### Goal of the exercise
Every line in the records below between the one holding "build parameters (the" and the one holding "def verdictCount (w", inclusive, is to be set down exactly; all other lines are to be left out.

### Data extracts
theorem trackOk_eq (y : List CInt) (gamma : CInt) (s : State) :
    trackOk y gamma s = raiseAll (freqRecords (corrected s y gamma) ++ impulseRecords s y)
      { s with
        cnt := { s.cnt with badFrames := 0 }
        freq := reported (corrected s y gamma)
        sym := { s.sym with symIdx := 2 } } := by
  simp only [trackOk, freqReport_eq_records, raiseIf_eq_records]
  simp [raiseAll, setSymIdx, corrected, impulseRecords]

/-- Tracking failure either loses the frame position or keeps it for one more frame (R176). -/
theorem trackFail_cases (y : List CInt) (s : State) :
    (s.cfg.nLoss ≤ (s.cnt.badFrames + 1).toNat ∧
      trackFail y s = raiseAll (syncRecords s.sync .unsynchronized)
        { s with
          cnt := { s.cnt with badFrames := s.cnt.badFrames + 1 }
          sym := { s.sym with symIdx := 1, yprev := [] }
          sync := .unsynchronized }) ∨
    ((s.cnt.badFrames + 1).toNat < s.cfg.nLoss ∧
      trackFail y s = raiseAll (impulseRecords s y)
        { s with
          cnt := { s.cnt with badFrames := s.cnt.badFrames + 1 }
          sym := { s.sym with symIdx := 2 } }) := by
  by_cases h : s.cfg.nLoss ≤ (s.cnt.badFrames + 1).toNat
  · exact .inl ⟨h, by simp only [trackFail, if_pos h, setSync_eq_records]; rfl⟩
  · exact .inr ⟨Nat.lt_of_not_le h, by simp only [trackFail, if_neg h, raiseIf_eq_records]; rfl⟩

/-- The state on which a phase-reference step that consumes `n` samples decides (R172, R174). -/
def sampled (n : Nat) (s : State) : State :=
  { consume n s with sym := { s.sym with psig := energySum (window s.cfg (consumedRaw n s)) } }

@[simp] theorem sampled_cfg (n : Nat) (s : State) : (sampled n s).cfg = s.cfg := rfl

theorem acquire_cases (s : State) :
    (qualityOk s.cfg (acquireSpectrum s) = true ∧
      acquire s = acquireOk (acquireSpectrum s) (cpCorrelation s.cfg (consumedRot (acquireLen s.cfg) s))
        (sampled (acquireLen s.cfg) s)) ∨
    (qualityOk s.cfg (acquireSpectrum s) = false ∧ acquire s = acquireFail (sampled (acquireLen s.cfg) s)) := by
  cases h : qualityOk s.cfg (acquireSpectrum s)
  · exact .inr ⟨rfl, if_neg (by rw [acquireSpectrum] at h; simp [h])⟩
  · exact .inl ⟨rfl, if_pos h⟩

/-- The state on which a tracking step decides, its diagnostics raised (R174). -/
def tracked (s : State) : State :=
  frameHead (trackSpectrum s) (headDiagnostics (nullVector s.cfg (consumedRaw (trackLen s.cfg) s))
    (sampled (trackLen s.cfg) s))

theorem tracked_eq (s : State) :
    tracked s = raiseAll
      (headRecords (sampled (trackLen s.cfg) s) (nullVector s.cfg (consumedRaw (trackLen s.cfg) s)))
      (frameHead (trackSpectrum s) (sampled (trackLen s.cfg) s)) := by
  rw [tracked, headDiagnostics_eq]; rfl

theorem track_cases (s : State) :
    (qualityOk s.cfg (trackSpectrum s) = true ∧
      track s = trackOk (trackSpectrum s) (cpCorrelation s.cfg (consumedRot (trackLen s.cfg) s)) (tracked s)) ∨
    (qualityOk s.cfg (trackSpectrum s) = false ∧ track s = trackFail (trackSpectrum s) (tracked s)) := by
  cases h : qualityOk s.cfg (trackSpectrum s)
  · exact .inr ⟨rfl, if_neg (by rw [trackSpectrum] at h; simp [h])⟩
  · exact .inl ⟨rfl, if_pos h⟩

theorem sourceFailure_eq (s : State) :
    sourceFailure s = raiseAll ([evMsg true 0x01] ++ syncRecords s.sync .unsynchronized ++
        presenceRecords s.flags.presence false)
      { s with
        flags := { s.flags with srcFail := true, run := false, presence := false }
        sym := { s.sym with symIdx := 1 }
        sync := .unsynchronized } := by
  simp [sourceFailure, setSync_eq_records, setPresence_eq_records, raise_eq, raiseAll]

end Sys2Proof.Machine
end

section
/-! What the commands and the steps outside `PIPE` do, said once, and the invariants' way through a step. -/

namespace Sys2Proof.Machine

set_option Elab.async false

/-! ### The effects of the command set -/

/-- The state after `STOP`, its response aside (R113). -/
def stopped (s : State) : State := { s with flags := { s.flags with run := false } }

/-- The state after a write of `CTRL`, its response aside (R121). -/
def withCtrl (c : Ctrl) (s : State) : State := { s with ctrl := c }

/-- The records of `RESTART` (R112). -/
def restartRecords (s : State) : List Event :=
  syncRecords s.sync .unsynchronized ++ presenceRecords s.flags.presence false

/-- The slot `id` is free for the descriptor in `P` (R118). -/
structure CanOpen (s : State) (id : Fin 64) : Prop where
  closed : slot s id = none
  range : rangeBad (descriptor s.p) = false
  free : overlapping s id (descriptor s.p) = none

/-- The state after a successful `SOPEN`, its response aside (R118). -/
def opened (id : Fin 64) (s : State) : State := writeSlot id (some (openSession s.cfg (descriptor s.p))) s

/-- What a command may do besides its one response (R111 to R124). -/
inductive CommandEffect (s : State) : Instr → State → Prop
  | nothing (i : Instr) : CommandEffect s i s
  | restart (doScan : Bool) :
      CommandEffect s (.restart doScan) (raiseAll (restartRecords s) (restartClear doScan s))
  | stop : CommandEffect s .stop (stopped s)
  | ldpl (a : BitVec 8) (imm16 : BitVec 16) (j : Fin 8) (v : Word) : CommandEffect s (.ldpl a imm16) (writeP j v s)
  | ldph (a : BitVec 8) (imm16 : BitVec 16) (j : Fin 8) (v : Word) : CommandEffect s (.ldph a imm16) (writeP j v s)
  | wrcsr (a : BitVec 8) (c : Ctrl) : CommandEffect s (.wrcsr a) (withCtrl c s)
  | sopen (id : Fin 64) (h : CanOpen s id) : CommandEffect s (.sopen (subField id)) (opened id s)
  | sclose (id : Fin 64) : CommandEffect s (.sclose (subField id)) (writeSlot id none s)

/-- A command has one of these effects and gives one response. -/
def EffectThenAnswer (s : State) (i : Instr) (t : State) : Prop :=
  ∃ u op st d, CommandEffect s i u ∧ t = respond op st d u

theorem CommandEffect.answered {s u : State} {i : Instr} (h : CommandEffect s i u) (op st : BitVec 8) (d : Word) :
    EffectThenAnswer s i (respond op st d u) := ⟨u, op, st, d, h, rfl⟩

...

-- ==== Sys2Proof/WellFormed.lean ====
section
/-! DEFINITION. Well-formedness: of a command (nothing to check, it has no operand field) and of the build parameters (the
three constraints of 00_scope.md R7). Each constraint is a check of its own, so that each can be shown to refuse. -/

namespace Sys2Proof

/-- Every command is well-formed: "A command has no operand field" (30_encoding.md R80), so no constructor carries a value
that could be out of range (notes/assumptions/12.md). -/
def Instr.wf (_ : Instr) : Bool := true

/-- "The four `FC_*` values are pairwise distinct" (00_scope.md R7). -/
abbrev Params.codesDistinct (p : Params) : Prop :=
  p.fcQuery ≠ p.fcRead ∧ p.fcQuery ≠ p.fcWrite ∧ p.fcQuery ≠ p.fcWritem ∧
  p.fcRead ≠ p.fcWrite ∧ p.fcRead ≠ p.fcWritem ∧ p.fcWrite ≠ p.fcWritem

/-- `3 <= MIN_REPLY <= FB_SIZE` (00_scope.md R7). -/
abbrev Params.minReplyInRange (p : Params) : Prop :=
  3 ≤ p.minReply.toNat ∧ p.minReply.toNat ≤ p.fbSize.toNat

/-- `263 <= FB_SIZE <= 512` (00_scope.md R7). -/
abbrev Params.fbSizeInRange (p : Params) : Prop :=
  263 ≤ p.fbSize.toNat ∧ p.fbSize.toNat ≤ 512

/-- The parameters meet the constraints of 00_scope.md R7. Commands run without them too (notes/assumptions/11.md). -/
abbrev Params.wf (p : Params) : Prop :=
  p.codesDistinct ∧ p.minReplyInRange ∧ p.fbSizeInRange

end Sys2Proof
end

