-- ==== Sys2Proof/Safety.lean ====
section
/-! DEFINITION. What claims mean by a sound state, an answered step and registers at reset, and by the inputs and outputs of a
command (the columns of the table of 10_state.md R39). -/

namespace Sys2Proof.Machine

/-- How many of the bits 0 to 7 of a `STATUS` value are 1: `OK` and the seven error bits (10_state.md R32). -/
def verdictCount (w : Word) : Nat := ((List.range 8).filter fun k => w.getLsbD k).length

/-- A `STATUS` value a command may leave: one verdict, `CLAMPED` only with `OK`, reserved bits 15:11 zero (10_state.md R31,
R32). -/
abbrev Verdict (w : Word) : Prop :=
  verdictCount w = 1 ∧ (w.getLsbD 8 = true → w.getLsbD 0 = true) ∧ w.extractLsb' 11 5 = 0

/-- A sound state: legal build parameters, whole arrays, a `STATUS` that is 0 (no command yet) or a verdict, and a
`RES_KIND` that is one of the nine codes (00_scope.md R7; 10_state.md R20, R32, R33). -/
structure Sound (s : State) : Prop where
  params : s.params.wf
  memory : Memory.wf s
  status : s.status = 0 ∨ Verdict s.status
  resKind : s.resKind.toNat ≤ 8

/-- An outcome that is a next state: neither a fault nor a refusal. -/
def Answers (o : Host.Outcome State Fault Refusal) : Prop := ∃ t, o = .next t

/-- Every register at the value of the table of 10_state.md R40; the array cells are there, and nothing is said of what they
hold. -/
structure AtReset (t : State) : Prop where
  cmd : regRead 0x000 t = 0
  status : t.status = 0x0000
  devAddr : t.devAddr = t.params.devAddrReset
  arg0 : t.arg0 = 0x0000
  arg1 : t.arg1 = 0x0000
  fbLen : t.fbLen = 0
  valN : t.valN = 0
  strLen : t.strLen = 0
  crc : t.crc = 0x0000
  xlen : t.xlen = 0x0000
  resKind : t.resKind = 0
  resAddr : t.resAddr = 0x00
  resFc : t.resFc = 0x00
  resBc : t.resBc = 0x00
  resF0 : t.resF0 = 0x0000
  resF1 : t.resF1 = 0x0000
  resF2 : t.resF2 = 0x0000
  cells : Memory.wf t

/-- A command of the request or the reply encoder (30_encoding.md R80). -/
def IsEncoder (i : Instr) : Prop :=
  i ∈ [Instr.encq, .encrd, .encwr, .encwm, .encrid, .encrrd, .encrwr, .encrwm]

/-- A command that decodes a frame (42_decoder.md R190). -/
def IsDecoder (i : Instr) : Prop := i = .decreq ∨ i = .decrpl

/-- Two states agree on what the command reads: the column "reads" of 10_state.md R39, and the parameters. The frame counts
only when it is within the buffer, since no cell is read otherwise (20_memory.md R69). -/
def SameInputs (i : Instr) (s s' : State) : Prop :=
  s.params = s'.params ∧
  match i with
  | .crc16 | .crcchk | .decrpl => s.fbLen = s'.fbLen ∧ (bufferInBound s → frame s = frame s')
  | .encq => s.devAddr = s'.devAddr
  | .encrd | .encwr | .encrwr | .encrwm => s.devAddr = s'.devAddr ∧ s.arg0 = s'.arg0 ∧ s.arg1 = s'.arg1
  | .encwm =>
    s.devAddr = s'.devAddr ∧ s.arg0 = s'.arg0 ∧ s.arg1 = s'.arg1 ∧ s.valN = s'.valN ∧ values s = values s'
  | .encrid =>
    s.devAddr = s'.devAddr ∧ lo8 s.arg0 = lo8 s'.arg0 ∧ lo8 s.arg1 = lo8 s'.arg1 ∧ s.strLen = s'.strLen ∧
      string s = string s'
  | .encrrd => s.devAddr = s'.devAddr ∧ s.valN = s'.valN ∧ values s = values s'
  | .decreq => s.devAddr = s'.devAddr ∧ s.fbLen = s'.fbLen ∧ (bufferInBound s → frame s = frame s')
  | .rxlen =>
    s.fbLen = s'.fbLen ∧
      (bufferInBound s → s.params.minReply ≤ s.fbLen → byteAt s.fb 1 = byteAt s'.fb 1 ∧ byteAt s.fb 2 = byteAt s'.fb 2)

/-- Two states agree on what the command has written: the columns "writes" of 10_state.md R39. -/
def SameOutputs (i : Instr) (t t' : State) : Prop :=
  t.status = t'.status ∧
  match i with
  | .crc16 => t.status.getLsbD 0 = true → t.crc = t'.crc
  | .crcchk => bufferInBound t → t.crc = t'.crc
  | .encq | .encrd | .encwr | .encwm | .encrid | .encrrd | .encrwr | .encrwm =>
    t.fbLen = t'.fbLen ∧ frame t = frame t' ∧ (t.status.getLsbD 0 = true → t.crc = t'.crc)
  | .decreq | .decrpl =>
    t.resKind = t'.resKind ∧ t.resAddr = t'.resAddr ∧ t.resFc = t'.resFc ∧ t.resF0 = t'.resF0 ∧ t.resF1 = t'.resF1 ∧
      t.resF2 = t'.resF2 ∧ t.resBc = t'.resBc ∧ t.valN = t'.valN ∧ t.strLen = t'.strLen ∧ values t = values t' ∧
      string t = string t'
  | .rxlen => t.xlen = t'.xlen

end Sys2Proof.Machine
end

### Response
/-! DEFINITION. Well-formedness: of a command (nothing to check, it has no operand field) and of the build parameters (the
three constraints of 00_scope.md R7). Each constraint is a check of its own, so that each can be shown to refuse. -/

namespace Sys2Proof

/-- Every command is well-formed: "A command has no operand field" (30_encoding.md R80), so no constructor carries a value
that could be out of range (notes/assumptions/12.md). -/
def Instr.wf (_ : Instr) : Bool := true

/-- "The four `FC_*` values are pairwise distinct" (00_scope.md R7). -/
abbrev Params.codesDistinct (p : Params) : Prop :=
  p.fcQuery ≠ p.fcRead ∧ p.fcQuery ≠ p.fcWrite ∧ p.fcQuery ≠ p.fcWritem ∧
  p.fcRead ≠ p.fcWrite ∧ p.fcRead ≠ p.fcWritem ∧ p.fcWrite ≠ p.fcWritem

/-- `3 <= MIN_REPLY <= FB_SIZE` (00_scope.md R7). -/
abbrev Params.minReplyInRange (p : Params) : Prop :=
  3 ≤ p.minReply.toNat ∧ p.minReply.toNat ≤ p.fbSize.toNat

/-- `263 <= FB_SIZE <= 512` (00_scope.md R7). -/
abbrev Params.fbSizeInRange (p : Params) : Prop :=
  263 ≤ p.fbSize.toNat ∧ p.fbSize.toNat ≤ 512

/-- The parameters meet the constraints of 00_scope.md R7. Commands run without them too (notes/assumptions/11.md). -/
abbrev Params.wf (p : Params) : Prop :=
  p.codesDistinct ∧ p.minReplyInRange ∧ p.fbSizeInRange

end Sys2Proof
end

-- ==== Sys2Proof/Safety.lean ====
section
/-! DEFINITION. What claims mean by a sound state, an answered step and registers at reset, and by the inputs and outputs of a
command (the columns of the table of 10_state.md R39). -/

namespace Sys2Proof.Machine

/-- How many of the bits 0 to 7 of a `STATUS` value are 1: `OK` and the seven error bits (10_state.md R32). -/
def verdictCount (w : Word) : Nat := ((List.range 8).filter fun k => w.getLsbD k).length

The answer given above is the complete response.